-- ==== Sys2Proof/Machine/DeskLink.lean ====
section
/-! DEFINITION. The desk link: arbitration and grants of the Desk Transmitter, arrival and bytes at the Desk Receiver,
the silence timer (09, R154 to R168). -/

namespace Sys2Proof.Machine

/-! ### Grants (R166, R167) -/

/-- An offer at the Desk Transmitter. -/
abbrev Offer := Option (Option Nat)

/-- The REPLY's offer. -/
def Offer.reply : Offer := none

/-- The Change Queue's offer. -/
def Offer.change : Offer := some none

/-- A channel's offer. -/
def Offer.channel (ch : Nat) : Offer := some (some ch)

/-- A REPLY is offered. -/
def State.replyOffered (s : State) : Bool :=
  match s.hand with
  | .offering _ => true
  | .empty => false
  | .commit _ => false

/-- The channels that offer, ascending. -/
def State.offering (s : State) : List Nat := (List.range 4).filter (fun ch => s.channelOffers ch)

/-- The queue is ready under the parameters in force (R89). -/
def State.changeReady (s : State) : Bool := s.chq.ready s.tables.part

/-- Every offer that stands. -/
def State.offers (s : State) : List Offer :=
  (if s.replyOffered then [Offer.reply] else []) ++ (if s.changeReady then [Offer.change] else []) ++
    s.offering.map Offer.channel

/-- The REPLY granted: the Request Decoder becomes free and takes the next kept frame (R156, R167). -/
def grantReply (s : State) : State :=
  match s.hand with
  | .offering r => takeIfFree (((s.setHand .empty).setLink (.sending (.reply r))).setStreak 0)
  | .empty => s
  | .commit _ => s

/-- A CHANGE frame granted, with the streak count after it (R90, R167). -/
def grantChange (streak : Nat) (s : State) : State :=
  formChange ((s.setLink (.sending (changeFrame s))).setStreak streak)

/-- A SNAPSHOT frame granted (R105, R106, R167). -/
def grantChannel (ch : Nat) (s : State) : State :=
  capture ch ((s.setLink (.sending (captureFrame ch s))).setStreak 0)

/-- The event that frees the link: one offer granted by the cases of R167. -/
def arbitrate (s : State) : State :=
  if s.replyOffered then grantReply s
  else
    match s.changeReady, s.offering with
    | true, [] => grantChange 0 s
    | true, ch :: _ => if s.streak < 4 then grantChange (s.streak + 1) s else grantChannel ch s
    | false, ch :: _ => grantChannel ch s
    | false, [] => s

/-- An offer that reached a FREE link arbitrated alone (R167). -/
def grantAlone (o : Offer) (s : State) : State :=
  match o with
  | none => grantReply s
  | some none => grantChange 0 s
  | some (some ch) => grantChannel ch s

/-- Offers that arrived at a FREE link in one event: the one taken first is arbitrated alone. `leads` says that the
event's request posted records before its REPLY, which then leaves while they stand in the queue (R157). Which of
several other offers is taken first is free (R167; log entry 7). -/
def grantArrivals (leads : Bool) (s : State) : State :=
  match s.offers with
  | [] => s
  | [o] => grantAlone o s
  | o :: more =>
    if leads && s.replyOffered then grantReply s
    else
      let os := o :: more
      grantAlone (os.getD (Config.offerOrder s.choices % os.length) o) { s with choices := s.choices + 1 }

/-- The silence timer after an event: it starts where its conditions begin to hold and stops where one ceases (R163). -/
def settleSilence (s : State) : State :=
  if s.silenceTimed then
    match s.silence with
    | none => s.setSilence (some s.tables.part.deskTimeout)
    | some _ => s
  else s.setSilence none

/-- The arbitration of an event that leaves the link FREE. -/
def grantIfFree (leads : Bool) (s : State) : State :=
  match s.link with
  | .free => grantArrivals leads s
  | .sending _ => s
  | .pacing _ => s

/-- What closes every event: offers that arrived at a FREE link are arbitrated, and the silence timer follows. -/
def settle (leads : Bool) (s : State) : State := settleSilence (grantIfFree leads s)

/-- The frame on the outgoing link has been sent: the pacing timer starts with the gap in force at this event, as R166
says, also where a final step has put a new gap in force since the frame's arbitration (R146, step 1; DESIGN CHOICE,
unsafe, log entry 34). -/
def frameEnded (s : State) : State :=
  match s.link with
  | .sending _ =>
    if s.tables.part.pacingGap = 0 then settleSilence (arbitrate (s.setLink .free))
    else settleSilence (s.setLink (.pacing s.tables.part.pacingGap))
  | .free => s
  | .pacing _ => s

/-- The pacing timer expires (R166). -/
def pacingEnded (s : State) : State :=
  match s.link with
  | .pacing _ => settleSilence (arbitrate (s.setLink .free))
  | .free => s
  | .sending _ => s

/-! ### Arrival (R154, R155, R165) -/

/-- The desk returns (R165). -/
def deskReturns (s : State) : State :=
  if s.deskLost then
    let t := s.setDeskLost false
    activateResync (post (.link .returned) t.time t)
  else s

/-- A frame kept, or counted where the buffer is full; a kept frame stops the silence timer (R155, R163). -/
def keepFrame (f : Frame) (s : State) : State :=
  if s.drx.buffer.length < 4 then
    (s.setDrx { s.drx with buffer := s.drx.buffer ++ [f] }).setSilence none
  else s.setDrx { s.drx with overruns := countUp max16 s.drx.overruns }

/-- A good frame arrives (R155). -/
def frameArrives (f : Frame) (s : State) : State :=
  let s1 := keepFrame f (deskReturns (s.setDrx { s.drx with collecting := none }))
  let s2 := takeIfFree s1
  settle (decide (s2.chq ≠ s1.chq)) s2

/-- A bad frame ends (R154). -/
def badFrameEnds (s : State) : State :=
  s.setDrx { s.drx with collecting := none, badFrames := countUp max16 s.drx.badFrames }

/-- A request frame that passes its check arrives; one found longer than R154 allows is bad at once. -/
def goodFrame (f : Frame) (s : State) : State :=
  if f.payload.length ≤ largestPayload then frameArrives f s else badFrameEnds s

/-! ### Bytes (R154) -/

/-- The bytes of a whole frame after the start byte for a payload of length `n`: length, kind, tag, payload, CRC. -/
def frameExtent (n : Nat) : Nat := n + 6

/-- A collected frame at its last byte: its check, and what follows (R154, R172). -/
def frameComplete (x : RxFrame) (s : State) : State :=
  match x.bytes with
  | h :: l :: kind :: tag :: body =>
    let n := word16 h l
    if x.framing || decide (bytes16 (crc16 (x.bytes.take (n + 4))).toNat ≠ x.bytes.drop (n + 4)) then badFrameEnds s
    else frameArrives ⟨kind, tag, body.take n⟩ s
  | _ => badFrameEnds s

/-- A byte of the frame being collected. -/
def collectByte (x : RxFrame) (s : State) : State :=
  let kept := s.setDrx { s.drx with collecting := some x }
  match x.bytes with
  | h :: l :: _ =>
    if largestPayload < word16 h l then badFrameEnds s
    else if frameExtent (word16 h l) ≤ x.bytes.length then frameComplete x s
    else kept
  | _ => kept

/-- A byte on the incoming desk link (R154); a start byte with a framing fault is log entry 19. -/
def deskByte (b : Byte) (stopBit : Bool) (s : State) : State :=
  match s.drx.collecting with
  | none => if b = startByte then s.setDrx { s.drx with collecting := some ⟨[], !stopBit⟩ } else s
  | some x => collectByte ⟨x.bytes ++ [b], x.framing || !stopBit⟩ s

/-! ### Desk silence (R164) -/

/-- The silence timer expires (R164). -/
def silenceExpired (s : State) : State :=
  let t := (s.setDeskLost true).setSilence none
  abortAll .deskLost (post (.link .lost) t.time t)

end Sys2Proof.Machine
end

What this task involves =
Search the data above for the word "frameExtent". Copy each line it is in.

The completed task =
def frameExtent (n : Nat) : Nat := n + 6
    else if frameExtent (word16 h l) ≤ x.bytes.length then frameComplete x s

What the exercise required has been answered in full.